As it turned out, I picked the letter “q” in my first group of seven Scrabble tiles. I did not pick a “u” or a blank that I could use as a “u” for the rest of the game. No one else played a “u” that I was able to use either. So, essentially, I played the entire game with six, instead of seven, letters; and lost to my sister. She then made a big show of posting the final score on the refrigerator, just as my dad used to do on the rare occasions when he managed to pull off a win. Need I mention the control necessary on my part to avoid a snit at this point?

I knew at the time that there were some English words in which the “q” was not followed by a “u,” but I had not committed them to memory so I could not use them. That is no longer the case. I opened Janet's Scrabble dictionary and began memorizing the “u-less” “q” words just as soon as the game was finished. I continued studying when I got home and I have discovered that there are quite a few such words. In my research "qi” is the richest find, because it is the only “q” word in the English language that has only two letters, making it a very valuable Scrabble word. My game, and the score sheet, in Naples, Florida would have turned out quite differently had I known the word “qi.”

Qi is not a new word, but it is a new word to the English lexicon. I found it in my 2006 on-line Scrabble dictionary. It is considered a new English word of Chinese origin, pronounced “chee.” Actually, “chee” isn’t exactly right, but it is about as close to right as most Western speakers can get.

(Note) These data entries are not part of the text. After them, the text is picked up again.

-- ==== Sys2Proof/Laws/Sparse.lean ====
section
/-!
SUPPORT. Laws/Sparse.lean: sparse data by key and byte stores: a read after a write, and the canonical form that every
operation keeps.
-/
namespace Sys2Proof.Machine
open Sys2Proof

variable {α : Type}

@[simp] theorem Sp.getD_nil (k : Nat) (d : α) : Sp.getD ([] : Sp α) k d = d := rfl

@[simp] theorem Sp.getD_put_same (m : Sp α) (k : Nat) (v d : α) : Sp.getD (Sp.put m k v) k d = v := by
  induction m with
  | nil => simp [Sp.put, Sp.getD]
  | cons e r ih =>
    obtain ⟨a, w⟩ := e
    unfold Sp.put
    split
    · simp [Sp.getD]
    · split
      · simp [Sp.getD]
      · rename_i h _
        simp [Sp.getD, h, ih]

theorem Sp.getD_put_ne (m : Sp α) {k j : Nat} (h : j ≠ k) (v d : α) : Sp.getD (Sp.put m k v) j d = Sp.getD m j d := by
  induction m with
  | nil => simp [Sp.put, Sp.getD, Ne.symm h]
  | cons e r ih =>
    obtain ⟨a, w⟩ := e
    unfold Sp.put
    split
    · rename_i ha
      subst ha
      simp [Sp.getD, Ne.symm h]
    · split
      · simp [Sp.getD, Ne.symm h]
      · simp [Sp.getD, ih]

@[simp] theorem Sp.getD_drop_same (m : Sp α) (k : Nat) (d : α) : Sp.getD (Sp.drop m k) k d = d := by
  induction m with
  | nil => rfl
  | cons e r ih =>
    obtain ⟨a, w⟩ := e
    unfold Sp.drop
    split
    · exact ih
    · rename_i h
      simp [Sp.getD, h, ih]

theorem Sp.getD_drop_ne (m : Sp α) {k j : Nat} (h : j ≠ k) (d : α) : Sp.getD (Sp.drop m k) j d = Sp.getD m j d := by
  induction m with
  | nil => rfl
  | cons e r ih =>
    obtain ⟨a, w⟩ := e
    unfold Sp.drop
    split
    · rename_i ha
      subst ha
      simp [Sp.getD, Ne.symm h, ih]
    · simp [Sp.getD, ih]

@[simp] theorem Sp.getD_set_same [DecidableEq α] (m : Sp α) (k : Nat) (v d : α) : Sp.getD (Sp.set m k v d) k d = v := by
  unfold Sp.set
  split
  · rename_i h
    simp [h]
  · simp

theorem Sp.getD_set_ne [DecidableEq α] (m : Sp α) {k j : Nat} (h : j ≠ k) (v d e : α) :
    Sp.getD (Sp.set m k v d) j e = Sp.getD m j e := by
  unfold Sp.set
  split
  · exact Sp.getD_drop_ne m h e
  · exact Sp.getD_put_ne m h v e

/-! ### The canonical form -/

theorem Sp.wfFrom_mono [DecidableEq α] (d : Nat → α) {a b : Nat} (h : b ≤ a) (m : Sp α)
    (hm : Sp.wfFrom d (some a) m = true) : Sp.wfFrom d (some b) m = true := by
  cases m with
  | nil => rfl
  | cons e r =>
    obtain ⟨k, v⟩ := e
    simp only [Sp.wfFrom, Bool.and_eq_true, decide_eq_true_eq] at hm ⊢
    exact ⟨⟨by omega, hm.1.2⟩, hm.2⟩

theorem Sp.wfFrom_none [DecidableEq α] (d : Nat → α) {a : Nat} (m : Sp α)
    (hm : Sp.wfFrom d (some a) m = true) : Sp.wfFrom d none m = true := by
  cases m with
  | nil => rfl
  | cons e r =>
    obtain ⟨k, v⟩ := e
    simp only [Sp.wfFrom, Bool.and_eq_true, decide_eq_true_eq] at hm ⊢
    exact ⟨⟨trivial, hm.1.2⟩, hm.2⟩

theorem Sp.wfFrom_put [DecidableEq α] (d : Nat → α) (k : Nat) (v : α) (hv : v ≠ d k) (m : Sp α) :
    ∀ lo : Option Nat, (∀ b, lo = some b → b < k) → Sp.wfFrom d lo m = true → Sp.wfFrom d lo (Sp.put m k v) = true := by
  induction m with
  | nil =>
    intro lo hlo _
    cases lo with
    | none => simp [Sp.put, Sp.wfFrom, hv]
    | some b => simp [Sp.put, Sp.wfFrom, hv, hlo b rfl]
  | cons e r ih =>
    obtain ⟨a, w⟩ := e
    intro lo hlo hm
    simp only [Sp.wfFrom, Bool.and_eq_true, decide_eq_true_eq] at hm
    unfold Sp.put
    split
    · rename_i ha
      subst ha
      simp only [Sp.wfFrom, Bool.and_eq_true, decide_eq_true_eq]
      exact ⟨⟨hm.1.1, hv⟩, hm.2⟩
    · split
      · rename_i hne hlt
        simp only [Sp.wfFrom, Bool.and_eq_true, decide_eq_true_eq]
        refine ⟨⟨?_, hv⟩, ⟨hlt, hm.1.2⟩, hm.2⟩
        cases lo with
        | none => trivial
        | some b => simpa using hlo b rfl
      · rename_i hne hlt
        simp only [Sp.wfFrom, Bool.and_eq_true, decide_eq_true_eq]
        exact ⟨hm.1, ih (some a) (by intro b hb; cases hb; omega) hm.2⟩

theorem Sp.wfFrom_drop [DecidableEq α] (d : Nat → α) (k : Nat) (m : Sp α) :
    ∀ lo : Option Nat, Sp.wfFrom d lo m = true → Sp.wfFrom d lo (Sp.drop m k) = true := by
  induction m with
  | nil => intro lo h; exact h
  | cons e r ih =>
    obtain ⟨a, w⟩ := e
    intro lo hm
    simp only [Sp.wfFrom, Bool.and_eq_true, decide_eq_true_eq] at hm
    unfold Sp.drop
    split
    · cases lo with
      | none => exact ih none (Sp.wfFrom_none d r hm.2)
      | some b =>
        have hb : b < a := by simpa using hm.1.1
        exact ih (some b) (Sp.wfFrom_mono d (Nat.le_of_lt hb) r hm.2)
    · simp only [Sp.wfFrom, Bool.and_eq_true, decide_eq_true_eq]
      exact ⟨hm.1, ih (some a) hm.2⟩

theorem Sp.wf_set [DecidableEq α] (d : Nat → α) (m : Sp α) (k : Nat) (v : α) (hm : Sp.wf d m = true) :
    Sp.wf d (Sp.set m k v (d k)) = true := by
  unfold Sp.set
  split
  · exact Sp.wfFrom_drop d k m none hm
  · rename_i h
    exact Sp.wfFrom_put d k v h m none (by intro b hb; cases hb) hm

/-- Leaving entries out keeps the canonical form. -/
theorem Sp.wfFrom_filter [DecidableEq α] (d : Nat → α) (p : Nat × α → Bool) (m : Sp α) :
    ∀ lo : Option Nat, Sp.wfFrom d lo m = true → Sp.wfFrom d lo (m.filter p) = true := by
  induction m with
  | nil => intro lo h; exact h
  | cons e r ih =>
    obtain ⟨a, w⟩ := e
    intro lo hm
    simp only [Sp.wfFrom, Bool.and_eq_true, decide_eq_true_eq] at hm
    simp only [List.filter_cons]
    split
    · simp only [Sp.wfFrom, Bool.and_eq_true, decide_eq_true_eq]
      exact ⟨hm.1, ih (some a) hm.2⟩
    · cases lo with
      | none => exact ih none (Sp.wfFrom_none d r hm.2)
      | some b =>
        have hb : b < a := by simpa using hm.1.1
        exact ih (some b) (Sp.wfFrom_mono d (Nat.le_of_lt hb) r hm.2)

theorem Sp.wf_filter [DecidableEq α] (d : Nat → α) (p : Nat × α → Bool) (m : Sp α) (h : Sp.wf d m = true) :
    Sp.wf d (m.filter p) = true := Sp.wfFrom_filter d p m none h

/-! ### Byte stores -/

@[simp] theorem memByte_set_same (m : List Host.Cell) (a : Nat) (v : Byte) : memByte (memSetByte m a v) a = v := by
  simp [memByte, memSetByte]

theorem memByte_set_ne (m : List Host.Cell) {a b : Nat} (h : b ≠ a) (v : Byte) :
    memByte (memSetByte m a v) b = memByte m b := by
  simp [memByte, memSetByte, Sp.getD_set_ne m h]

theorem Memory.wf_setByte (m : List Host.Cell) (a : Nat) (v : Byte) (h : Memory.wf m = true) :
    Memory.wf (memSetByte m a v) = true := Sp.wf_set memDefault m a v h

theorem Memory.wf_setBytes (bs : List Byte) : ∀ (m : List Host.Cell) (a : Nat), Memory.wf m = true →
    Memory.wf (memSetBytes m a bs) = true := by
  induction bs with
  | nil => intro m a h; exact h
  | cons b r ih => intro m a h; exact ih _ _ (Memory.wf_setByte m a b h)

theorem Memory.wf_filter (m : List Host.Cell) (p : Host.Cell → Bool) (h : Memory.wf m = true) :
    Memory.wf (m.filter p) = true := Sp.wf_filter memDefault p m h

/-- A store changes no byte outside the bytes it stores. -/
theorem memByte_setBytes_out (bs : List Byte) : ∀ (m : List Host.Cell) (a b : Nat),
    (b < a ∨ a + bs.length ≤ b) → memByte (memSetBytes m a bs) b = memByte m b := by
  induction bs with
  | nil => intro m a b _; rfl
  | cons x r ih =>
    intro m a b h
    simp only [List.length_cons] at h
    show memByte (memSetBytes (memSetByte m a x) (a + 1) r) b = _
    rw [ih _ _ _ (by omega), memByte_set_ne _ (by omega)]

/-- A read of what a store has just stored. -/
theorem memBytes_setBytes (bs : List Byte) : ∀ (m : List Host.Cell) (a : Nat),
    memBytes (memSetBytes m a bs) a bs.length = bs := by
  induction bs with
  | nil => intro m a; rfl
  | cons x r ih =>
    intro m a
    show memByte (memSetBytes (memSetByte m a x) (a + 1) r) a :: memBytes (memSetBytes (memSetByte m a x) (a + 1) r) (a + 1) r.length = _
    rw [ih, memByte_setBytes_out _ _ _ _ (by omega), memByte_set_same]

end Sys2Proof.Machine
end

The Chinese character for qi is a combination of rice and steam. The literal translation is “steam rising from rice as it cooks.” In Chinese thought, qi is the vital force that is inherent in all things. Qi is the “life force” or “spiritual energy,” sometimes translated as “air” or “breath.” In traditional Chinese thought, the steam rising from the boiling rice is actually considered to be the rice’s respiration.

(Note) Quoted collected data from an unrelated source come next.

/-! ### State.wr -/
@[simp] theorem State.wr_part (a : Nat) (v : Word) : (s.wr a v).part = s.part := (rfl)
@[simp] theorem State.wr_fresh (a : Nat) (v : Word) : (s.wr a v).fresh = s.fresh := (rfl)
@[simp] theorem State.wr_tick (a : Nat) (v : Word) : (s.wr a v).tick = s.tick := (rfl)
@[simp] theorem State.wr_pairs (a : Nat) (v : Word) : (s.wr a v).pairs = s.pairs := (rfl)
@[simp] theorem State.wr_last (a : Nat) (v : Word) : (s.wr a v).last = s.last := (rfl)
@[simp] theorem State.wr_walls (a : Nat) (v : Word) : (s.wr a v).walls = s.walls := (rfl)
@[simp] theorem State.wr_tiles (a : Nat) (v : Word) : (s.wr a v).tiles = s.tiles := (rfl)
@[simp] theorem State.wr_flows (a : Nat) (v : Word) : (s.wr a v).flows = s.flows := (rfl)
@[simp] theorem State.wr_bases (a : Nat) (v : Word) : (s.wr a v).bases = s.bases := (rfl)
@[simp] theorem State.wr_acus (a : Nat) (v : Word) : (s.wr a v).acus = s.acus := (rfl)
@[simp] theorem State.wr_links (a : Nat) (v : Word) : (s.wr a v).links = s.links := (rfl)
@[simp] theorem State.wr_pins (a : Nat) (v : Word) : (s.wr a v).pins = s.pins := (rfl)
@[simp] theorem State.wr_gddrx (a : Nat) (v : Word) : (s.wr a v).gddrx = s.gddrx := (rfl)
@[simp] theorem State.wr_sram (a : Nat) (v : Word) : (s.wr a v).sram = s.sram := (rfl)
@[simp] theorem State.wr_sramErr (a : Nat) (v : Word) : (s.wr a v).sramErr = s.sramErr := (rfl)
@[simp] theorem State.wr_gddr (a : Nat) (v : Word) : (s.wr a v).gddr = s.gddr := (rfl)
@[simp] theorem State.wr_gddrErr (a : Nat) (v : Word) : (s.wr a v).gddrErr = s.gddrErr := (rfl)
@[simp] theorem State.wr_found (a : Nat) (v : Word) : (s.wr a v).found = s.found := (rfl)
@[simp] theorem State.wr_frameCode (a : Nat) (v : Word) : (s.wr a v).frameCode = s.frameCode := (rfl)
@[simp] theorem State.wr_flight (a : Nat) (v : Word) : (s.wr a v).flight = s.flight := (rfl)
@[simp] theorem State.wr_awaiting (a : Nat) (v : Word) : (s.wr a v).awaiting = s.awaiting := (rfl)
@[simp] theorem State.wr_hubSeq (a : Nat) (v : Word) : (s.wr a v).hubSeq = s.hubSeq := (rfl)
@[simp] theorem State.wr_hubWait (a : Nat) (v : Word) : (s.wr a v).hubWait = s.hubWait := (rfl)
@[simp] theorem State.wr_log (a : Nat) (v : Word) : (s.wr a v).log = s.log := (rfl)
@[simp] theorem State.wr_logCount (a : Nat) (v : Word) : (s.wr a v).logCount = s.logCount := (rfl)
@[simp] theorem State.wr_ringLostSeen (a : Nat) (v : Word) : (s.wr a v).ringLostSeen = s.ringLostSeen := (rfl)
@[simp] theorem State.wr_queues (a : Nat) (v : Word) : (s.wr a v).queues = s.queues := (rfl)
@[simp] theorem State.wr_sqTurn (a : Nat) (v : Word) : (s.wr a v).sqTurn = s.sqTurn := (rfl)
@[simp] theorem State.wr_longs (a : Nat) (v : Word) : (s.wr a v).longs = s.longs := (rfl)
@[simp] theorem State.wr_hostOut (a : Nat) (v : Word) : (s.wr a v).hostOut = s.hostOut := (rfl)
@[simp] theorem State.wr_cxl (a : Nat) (v : Word) : (s.wr a v).cxl = s.cxl := (rfl)
@[simp] theorem State.wr_chain (a : Nat) (v : Word) : (s.wr a v).chain = s.chain := (rfl)
@[simp] theorem State.wr_doneOd (a : Nat) (v : Word) : (s.wr a v).doneOd = s.doneOd := (rfl)
@[simp] theorem State.wr_holdN (a : Nat) (v : Word) : (s.wr a v).holdN = s.holdN := (rfl)
@[simp] theorem State.wr_trowel (a : Nat) (v : Word) : (s.wr a v).trowel = s.trowel := (rfl)
@[simp] theorem State.wr_mons (a : Nat) (v : Word) : (s.wr a v).mons = s.mons := (rfl)
@[simp] theorem State.wr_service (a : Nat) (v : Word) : (s.wr a v).service = s.service := (rfl)
@[simp] theorem State.wr_powered (a : Nat) (v : Word) : (s.wr a v).powered = s.powered := (rfl)
@[simp] theorem State.wr_pending (a : Nat) (v : Word) : (s.wr a v).pending = s.pending := (rfl)
@[simp] theorem State.wr_wall (a : Nat) (v : Word) (j : Nat) : (s.wr a v).wall j = s.wall j := (rfl)
@[simp] theorem State.wr_tile (a : Nat) (v : Word) (j k : Nat) : (s.wr a v).tile j k = s.tile j k := (rfl)
@[simp] theorem State.wr_flow (a : Nat) (v : Word) (j k : Nat) : (s.wr a v).flow j k = s.flow j k := (rfl)
@[simp] theorem State.wr_base (a : Nat) (v : Word) (j k : Nat) : (s.wr a v).base j k = s.base j k := (rfl)
@[simp] theorem State.wr_acu (a : Nat) (v : Word) (j k : Nat) : (s.wr a v).acu j k = s.acu j k := (rfl)
@[simp] theorem State.wr_link (a : Nat) (v : Word) (j k : Nat) : (s.wr a v).link j k = s.link j k := (rfl)
@[simp] theorem State.wr_pin (a : Nat) (v : Word) (j k : Nat) : (s.wr a v).pin j k = s.pin j k := (rfl)
@[simp] theorem State.wr_gdx (a : Nat) (v : Word) (j k : Nat) : (s.wr a v).gdx j k = s.gdx j k := (rfl)
@[simp] theorem State.wr_queue (a : Nat) (v : Word) (j : Nat) : (s.wr a v).queue j = s.queue j := (rfl)
@[simp] theorem State.wr_mon (a : Nat) (v : Word) (j : Nat) : (s.wr a v).mon j = s.mon j := (rfl)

Frankly, I find the concept of “breathing rice” to be a little bit creepy. I’m guessing that most English speakers who use the word aren’t taking it quite so literally. I am comfortable with the idea of qi as it applies to living things, but less so when it is describing inanimate objects such as sticks, stones and rice.

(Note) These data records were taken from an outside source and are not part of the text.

-- ==== Sys2Proof/Laws/Outside.lean ====
section
/-!
SUPPORT. Laws/Outside.lean: what the shared operations of tiles, flows, the hod engine, angle bases, compare units and pins
leave alone: everything outside the walls (`State.outside`), one lemma for each operation.
-/
namespace Sys2Proof.Machine
open Sys2Proof

/-- What lies outside the walls: everything but registers, walls, tiles, flows, angle and pin state, wall SRAM, link and
device state, packets and records under way. -/
def State.outside (s : State) : State :=
  { s with fresh := 0, regs := [], walls := [], tiles := [], flows := [], bases := [], acus := [], links := [], pins := [],
           gddrx := [], sram := [], sramErr := [], found := [], frameCode := [], flight := [], awaiting := [], hubSeq := 0, hubWait := [] }

@[simp] theorem State.outside_ite (c : Prop) [Decidable c] (a b : State) :
    (if c then a else b).outside = if c then a.outside else b.outside := apply_ite _ _ _ _

theorem State.outside_foldl {α : Type} (f : State → α → State) (hf : ∀ a x, (f a x).outside = a.outside) :
    ∀ (l : List α) (s : State), (l.foldl f s).outside = s.outside
  | [], _ => rfl
  | x :: l, s => (State.outside_foldl f hf l (f s x)).trans (hf s x)

theorem State.outside_foldl_fst {α β : Type} (f : State × β → α → State × β) (hf : ∀ a x, (f a x).1.outside = a.1.outside) :
    ∀ (l : List α) (s : State × β), (l.foldl f s).1.outside = s.1.outside
  | [], _ => rfl
  | x :: l, s => (State.outside_foldl_fst f hf l (f s x)).trans (hf s x)

theorem State.outside_foldl_of {α : Type} (f : State → α → State) (l : List α) (s r : State) (h : s.outside = r.outside)
    (hf : ∀ a x, (f a x).outside = a.outside) : (l.foldl f s).outside = r.outside :=
  (State.outside_foldl f hf l s).trans h

theorem State.outside_foldN_of (n : Nat) (f : State → Nat → State) (s r : State) (h : s.outside = r.outside)
    (hf : ∀ a x, (f a x).outside = a.outside) : (foldN n s f).outside = r.outside :=
  State.outside_foldl_of f _ s r h hf

@[simp] theorem State.wr_outside (s : State) (a : Nat) (v : Word) :
    (s.wr a v).outside = s.outside := (rfl)

@[simp] theorem State.setFl_outside (s : State) (a : Nat) (f : Fld) (v : Nat) :
    (s.setFl a f v).outside = s.outside := (rfl)

@[simp] theorem State.bump_outside (s : State) (a : Nat) :
    (s.bump a).outside = s.outside := (rfl)

@[simp] theorem State.bumpBy_outside (s : State) (a n : Nat) :
    (s.bumpBy a n).outside = s.outside := (rfl)

@[simp] theorem State.bumpFl_outside (s : State) (a : Nat) (f : Fld) :
    (s.bumpFl a f).outside = s.outside := (rfl)

@[simp] theorem State.wrapFl_outside (s : State) (a : Nat) (f : Fld) :
    (s.wrapFl a f).outside = s.outside := (rfl)

@[simp] theorem State.setWall_outside (s : State) (w : Nat) (x : WallX) :
    (s.setWall w x).outside = s.outside := (rfl)

@[simp] theorem State.setTile_outside (s : State) (w t : Nat) (x : Tile) :
    (s.setTile w t x).outside = s.outside := (rfl)

@[simp] theorem State.setFlow_outside (s : State) (w f : Nat) (x : FlowX) :
    (s.setFlow w f x).outside = s.outside := (rfl)

@[simp] theorem State.setBase_outside (s : State) (w n : Nat) (x : AngBase) :
    (s.setBase w n x).outside = s.outside := (rfl)

@[simp] theorem State.setAcu_outside (s : State) (w u : Nat) (x : Acu) :
    (s.setAcu w u x).outside = s.outside := (rfl)

@[simp] theorem State.setLink_outside (s : State) (w n : Nat) (x : LinkX) :
    (s.setLink w n x).outside = s.outside := (rfl)

@[simp] theorem State.setPin_outside (s : State) (w p : Nat) (x : PinX) :
    (s.setPin w p x).outside = s.outside := (rfl)

@[simp] theorem State.setGdx_outside (s : State) (w d : Nat) (x : GddrX) :
    (s.setGdx w d x).outside = s.outside := (rfl)

@[simp] theorem State.setSram_outside (s : State) (w b off : Nat) (bs : List Byte) :
    (s.setSram w b off bs).outside = s.outside := (rfl)

@[simp] theorem State.setSramWord_outside (s : State) (w b off : Nat) (v : Word) :
    (s.setSramWord w b off v).outside = s.outside := (rfl)

@[simp] theorem State.takeSeq_outside (s : State) (w : Nat) :
    (s.takeSeq w).outside = s.outside := (rfl)

@[simp] theorem State.raiseWall_outside (s : State) (w src var : Nat) (args : List Nat) :
    (s.raiseWall w src var args).outside = s.outside := by
  simp [State.raiseWall]

@[simp] theorem State.raiseHub_outside (s : State) (src var : Nat) (args : List Nat) :
    (s.raiseHub src var args).outside = s.outside := (rfl)

@[simp] theorem State.stickyWall_outside (s : State) (a : Nat) (f : Fld) (w src var : Nat) (args : List Nat) :
    (s.stickyWall a f w src var args).outside = s.outside := by
  simp [State.stickyWall]

@[simp] theorem State.stickyHub_outside (s : State) (a : Nat) (f : Fld) (src var : Nat) (args : List Nat) :
    (s.stickyHub a f src var args).outside = s.outside := by
  simp [State.stickyHub]

@[simp] theorem State.requestPins_outside (s : State) (w t : Nat) :
    (s.requestPins w t).outside = s.outside := by
  unfold State.requestPins; simp only []; repeat' (first | with_reducible rfl | split | (apply State.outside_foldl_of) | (apply State.outside_foldN_of) | (intro _ _) | (simp; done) | simp)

I’m still disappointed that I didn’t get to the Everglades to see the alligators and the mangroves and the “muck” where Hurston’s Janie and Tea Cake planted their beans. Maybe we’ll get there next year, if we can convince Janet to make the Naples book club an annual event. I’m also disappointed about that score sheet on the refrigerator, but it has certainly proved to be a good motivator to get me working on my game and that’s a good thing. Scrabble anyone?

Footnotes:
1. Bobbie, thanks for remembering St. M.M. and Sister Michaelene with me, and caring about it as much as I do. Et cum spiritu tuo. (See comment on clerestory)
2. Colin, thanks for educating me on Jabberwocky. The word chortle was coined by Lewis Carroll in Jabberwocky, just as Emily said it was. Colin informed me that Jabberwocky is a poem in Into the Looking Glass, not a separate work. Sorry, sloppy research on my part. (See: chortle)
3. No solutions to the Thanksgiving Wordoku? Hint: Top left corner is the letter "E." Pete, try unscrambling the word and then solving the puzzle. (See: Wordoku)
4. Please keep the comments coming. They are very much welcome and appreciated.

4 comments:

nancy said...

I introduced the u-less qi to my kids last week during our scrabble games in Guatemala. They accepted it as something I had learned from the scrabble dictionary without a definition, I think, because it is such a terrific addition to the game. Gina was our consistent winner and continuing champion.

Anonymous said...

aaah so your english language are defined by an online scrabble dictionary :D

Anonymous said...

If you play word games a lot the word " QI " is very important. Otherwise it doens't mean a hill of beans, :-)
FYI : I play scrabble and words with friends.

Anonymous said...

I do not like the addition of qi for an actual word. somtimes you just have to live with getting "stuck" with the Q or make an exchage for one of your turns. No scrabble dicitionary when I play Webster is the way to go, keep the game pure. It's so sad that I can't play the word games on my phone because of all of the not actual words that are accepted, it's just frustrating.